* [Entries taken from a collection]:
□ □ □ □

-- ==== Sys2Proof/Machine/Flags.lean ====
section
/-!
DEFINITION. Every arithmetic and flag computation of spec/05_number_formats.md: integers (R100, R101), the IEEE
formats (R102-R104), rounding (R105-R107), exceptions (R108-R110), narrow formats (R114-R118), S20 scales (R119-R121);
and Philox (R145).
-/

namespace Sys2Proof.Machine

/-! ### Integers -/

/-- The number that a source of integer type `t` holds: its low bits, signed or natural (R100, R130). -/
def intOf (t : Ty) (x : W64) : Int :=
  if t.isSigned then (x.setWidth t.width).toInt else (x.setWidth t.width).toNat

/-- `wrap` into the type, extended to a register image as R100 says. -/
def wrapTo (t : Ty) (z : Int) : W64 :=
  let y := BitVec.ofInt t.width z
  if t.isSigned then y.signExtend 64 else y.setWidth 64

/-- The register image of the low bits of a raw string (R100). -/
def imageOf (t : Ty) (x : W64) : W64 :=
  let y := x.setWidth t.width
  if t.isSigned then y.signExtend 64 else y.setWidth 64

/-- The least number of an integer type. -/
def intMin (t : Ty) : Int := if t.isSigned then -(2 ^ (t.width - 1) : Int) else 0
/-- The greatest number of an integer type. -/
def intMax (t : Ty) : Int := if t.isSigned then (2 ^ (t.width - 1) : Int) - 1 else (2 ^ t.width : Int) - 1

/-- `sat_s` or `sat_n` of the exact result (R97, R101). -/
def satTo (t : Ty) (z : Int) : W64 := wrapTo t (max (intMin t) (min (intMax t) z))

/-- The number of leading zeros of the low `k` bits. -/
def clzK (k : Nat) (x : W64) : Nat :=
  let n := x.toNat % 2 ^ k
  if n = 0 then k else k - 1 - n.log2
/-- The number of ones among the low `k` bits. -/
def popK (k : Nat) (x : W64) : Nat := ((List.range k).filter fun i => x.getLsbD i).length
/-- The low `k` bits in reverse order. -/
def brevK (k : Nat) (x : W64) : W64 :=
  BitVec.ofNat 64 <| (List.range k).foldl (fun acc i => acc + if x.getLsbD i then 2 ^ (k - 1 - i) else 0) 0

/-- Shift left by a count below the width (R125, R130). -/
def shlK (t : Ty) (x : W64) (c : Nat) : W64 := imageOf t (x <<< c)
/-- Logical shift right of the low bits. -/
def shrK (t : Ty) (x : W64) (c : Nat) : W64 := imageOf t (((x.setWidth t.width) >>> c).setWidth 64)
/-- Arithmetic shift right of the low bits: copies of the top bit come in. -/
def sarK (t : Ty) (x : W64) (c : Nat) : W64 := imageOf t (((x.setWidth t.width).sshiftRight c).setWidth 64)
/-- Rotation left of the low bits. -/
def rotK (t : Ty) (x : W64) (c : Nat) : W64 := imageOf t (((x.setWidth t.width).rotateLeft c).setWidth 64)

/-- A bit field of `n` bits from bit `p`, extended as the type says (R130, BFE). -/
def bfeK (t : Ty) (x : W64) (p n : Nat) : W64 :=
  let f := (x >>> p).setWidth n
  imageOf t (if t.isSigned then f.signExtend 64 else f.setWidth 64)
/-- `x` with `n` bits from bit `p` replaced by the low bits of `y` (R130, BFI). -/
def bfiK (t : Ty) (x y : W64) (p n : Nat) : W64 :=
  let mask : W64 := BitVec.ofNat 64 ((2 ^ n - 1) * 2 ^ p)
  imageOf t ((x &&& ~~~mask) ||| ((y <<< p) &&& mask))

/-- The conditions of CMP by code: 0 EQ, 1 NE, 2 LT, 3 LE, 4 GT, 5 GE (R129). -/
def condInt (c : Nat) (a b : Int) : Bool :=
  match c with
  | 0 => a == b
  | 1 => a != b
  | 2 => decide (a < b)
  | 3 => decide (a ≤ b)
  | 4 => decide (b < a)
  | _ => decide (b ≤ a)

/-! ### Philox -/

/-- One round of Philox4x32 (R145). -/
def philoxRound (c : W32 × W32 × W32 × W32) (k0 k1 : W32) : W32 × W32 × W32 × W32 :=
  let p : W64 := 0xD2511F53#64 * c.1.setWidth 64
  let q : W64 := 0xCD9E8D57#64 * c.2.2.1.setWidth 64
  (q.extractLsb' 32 32 ^^^ c.2.1 ^^^ k0, q.setWidth 32, p.extractLsb' 32 32 ^^^ c.2.2.2 ^^^ k1, p.setWidth 32)

/-- The rounds of Philox4x32 that remain. -/
def philoxLoop : Nat → W32 × W32 × W32 × W32 → W32 → W32 → W32 × W32 × W32 × W32
  | 0, c, _, _ => c
  | n + 1, c, k0, k1 => philoxLoop n (philoxRound c k0 k1) (k0 + 0x9E3779B9#32) (k1 + 0xBB67AE85#32)

/-- Philox4x32-10 with the key taken from a 64-bit seed (R145, R146). -/
def philox (c0 c1 c2 c3 : W32) (seed : W64) : W32 × W32 × W32 × W32 :=
  philoxLoop 10 (c0, c1, c2, c3) (seed.setWidth 32) (seed.extractLsb' 32 32)

/-- Output word `j` of a Philox result. -/
def philoxWord (y : W32 × W32 × W32 × W32) (j : Nat) : W32 :=
  match j with
  | 0 => y.1
  | 1 => y.2.1
  | 2 => y.2.2.1
  | _ => y.2.2.2

/-! ### Exceptions -/

/-- Flag bits, placed as the sticky bits of `sr.fpctl` (R108). -/
abbrev FlagBits := BitVec 6
/-- Inexact. -/
def fNX : FlagBits := 1
/-- Underflow. -/
def fUF : FlagBits := 2
/-- Overflow. -/
def fOF : FlagBits := 4
/-- Division by zero. -/
def fDZ : FlagBits := 8
/-- Invalid operation. -/
def fNV : FlagBits := 16
/-- NaN produced. -/
def fNP : FlagBits := 32

/-- A flag word when a condition holds. -/
def flagIf (c : Bool) (f : FlagBits) : FlagBits := if c then f else 0

/-- The trap that a set of conditions raises under `sr.fpctl`: the first of FP-NAN, FP-INVALID, FP-DIVZERO and
FP-OVERFLOW that occurs and is enabled (R110). -/
def fpTrap (fpctl : W32) (f : FlagBits) : Option Cause :=
  if f.getLsbD 5 && fpctl.getLsbD 10 then some .fpNan
  else if f.getLsbD 4 && fpctl.getLsbD 9 then some .fpInvalid
  else if f.getLsbD 3 && fpctl.getLsbD 8 then some .fpDivzero
  else if f.getLsbD 2 && fpctl.getLsbD 7 then some .fpOverflow
  else none

/-- The flag bit that a floating-point cause stands for. -/
def causeFlag : Cause → FlagBits
  | .fpNan => fNP
  | .fpInvalid => fNV
  | .fpDivzero => fDZ
  | _ => fOF

/-- `sr.fpctl` with conditions ORed into its sticky bits (R110, R111). -/
def orFlags (fpctl : W32) (f : FlagBits) : W32 := fpctl ||| f.setWidth 32

/-! ### Values and formats -/

/-- A floating-point value: a NaN, signalling or quiet; an infinity; or a finite magnitude with its sign. -/
inductive FVal where
  | nan (signalling : Bool)
  | inf (neg : Bool)
  | fin (neg : Bool) (q : Rat)
  deriving DecidableEq, Repr

/-- The sign of a value; a NaN has none. -/
def FVal.neg? : FVal → Bool
  | .nan _ => false
  | .inf n => n
  | .fin n _ => n
/-- Whether the value is a NaN. -/
def FVal.isNan : FVal → Bool
  | .nan _ => true
  | _ => false
/-- Whether the value is a signalling NaN. -/
def FVal.isSnan : FVal → Bool
  | .nan s => s
  | _ => false
/-- Whether the value is a zero. -/
def FVal.isZero : FVal → Bool
  | .fin _ q => q == 0
  | _ => false
/-- The finite value as a signed rational; 0 for the others. -/
def FVal.toRat : FVal → Rat
  | .fin n q => if n then -q else q
  | _ => 0
/-- The value with its sign inverted. -/
def FVal.negate : FVal → FVal
  | .nan s => .nan s
  | .inf n => .inf (!n)
  | .fin n q => .fin (!n) q
/-- The value with its sign cleared. -/
def FVal.abs : FVal → FVal
  | .nan s => .nan s
  | .inf _ => .inf false
  | .fin _ q => .fin false q

/-- The grid of a format: precision, exponent of the smallest normal number, largest finite magnitude; a format with
E = 0 has one fixed-point step in place of both (R106, R117). -/
structure Grid where
  p : Nat
  emin : Int
  max : Rat
  fixed : Bool
  deriving DecidableEq, Repr

/-- Exponent and fraction bits of an IEEE type (R102). -/
def Ty.ebits : Ty → Nat
  | .f64 => 11
  | .f32 | .bf16 => 8
  | _ => 5
/-- Fraction bits of an IEEE type (R102). -/
def Ty.mbits : Ty → Nat
  | .f64 => 52
  | .f32 => 23
  | .bf16 => 7
  | _ => 10
/-- The exponent bias of an IEEE type (R102). -/
def Ty.bias (t : Ty) : Nat := 2 ^ (Ty.ebits t - 1) - 1
/-- The canonical NaN of an IEEE type (R102). -/
def canonNan : Ty → W64
  | .f64 => 0x7FF8000000000000#64
  | .f32 => 0x7FC00000#64
  | .bf16 => 0x7FC0#64
  | _ => 0x7E00#64
/-- The bit of `sr.fpctl` that flushes a type (R108). -/
def flushBit : Ty → Nat
  | .f64 => 15
  | .f32 => 14
  | .f16 => 13
  | _ => 12
/-- Whether `sr.fpctl` flushes a type (R104). -/
def flushes (fpctl : W32) (t : Ty) : Bool := fpctl.getLsbD (flushBit t)

/-- The grid of an IEEE type. -/
def gridOf (t : Ty) : Grid where
  p := Ty.mbits t + 1
  emin := 1 - (Ty.bias t : Int)
  max := pow2 (Ty.bias t) * (2 - pow2 (-(Ty.mbits t : Int)))
  fixed := false

/-- The value that bits of an IEEE type hold (R102, R103). -/
def decodeF (t : Ty) (bits : W64) : FVal :=
  let m := Ty.mbits t
  let e := Ty.ebits t
  let n := bits.toNat
  let f := n % 2 ^ m
  let x := n / 2 ^ m % 2 ^ e
  let s := n / 2 ^ (m + e) % 2 == 1
  if x = 2 ^ e - 1 then
    if f = 0 then .inf s else .nan (decide (f < 2 ^ (m - 1)))
  else if x = 0 then .fin s (f * pow2 (1 - (Ty.bias t : Int) - m))
  else .fin s ((2 ^ m + f : Nat) * pow2 ((x : Int) - Ty.bias t - m))

/-- A subnormal value read under a flush bit is a zero of its sign (R104). -/
def flushIn (t : Ty) (fl : Bool) (x : FVal) : FVal :=
  match x with
  | .fin n q => if fl && decide (q < pow2 (gridOf t).emin) then .fin n 0 else x
  | _ => x

/-- The exponent e with 2^e ≤ q < 2^(e+1), for a positive rational. -/
def ilog2 (q : Rat) : Int :=
  let e : Int := (q.num.natAbs.log2 : Int) - q.den.log2
  if q < pow2 e then e - 1 else e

□ □ □ □

* [Work task]:
Please filter the entries for the word "flushes" and copy the lines that have it.

* [Task result]:
/-- The bit of `sr.fpctl` that flushes a type (R108). -/
/-- Whether `sr.fpctl` flushes a type (R104). -/
def flushes (fpctl : W32) (t : Ty) : Bool := fpctl.getLsbD (flushBit t)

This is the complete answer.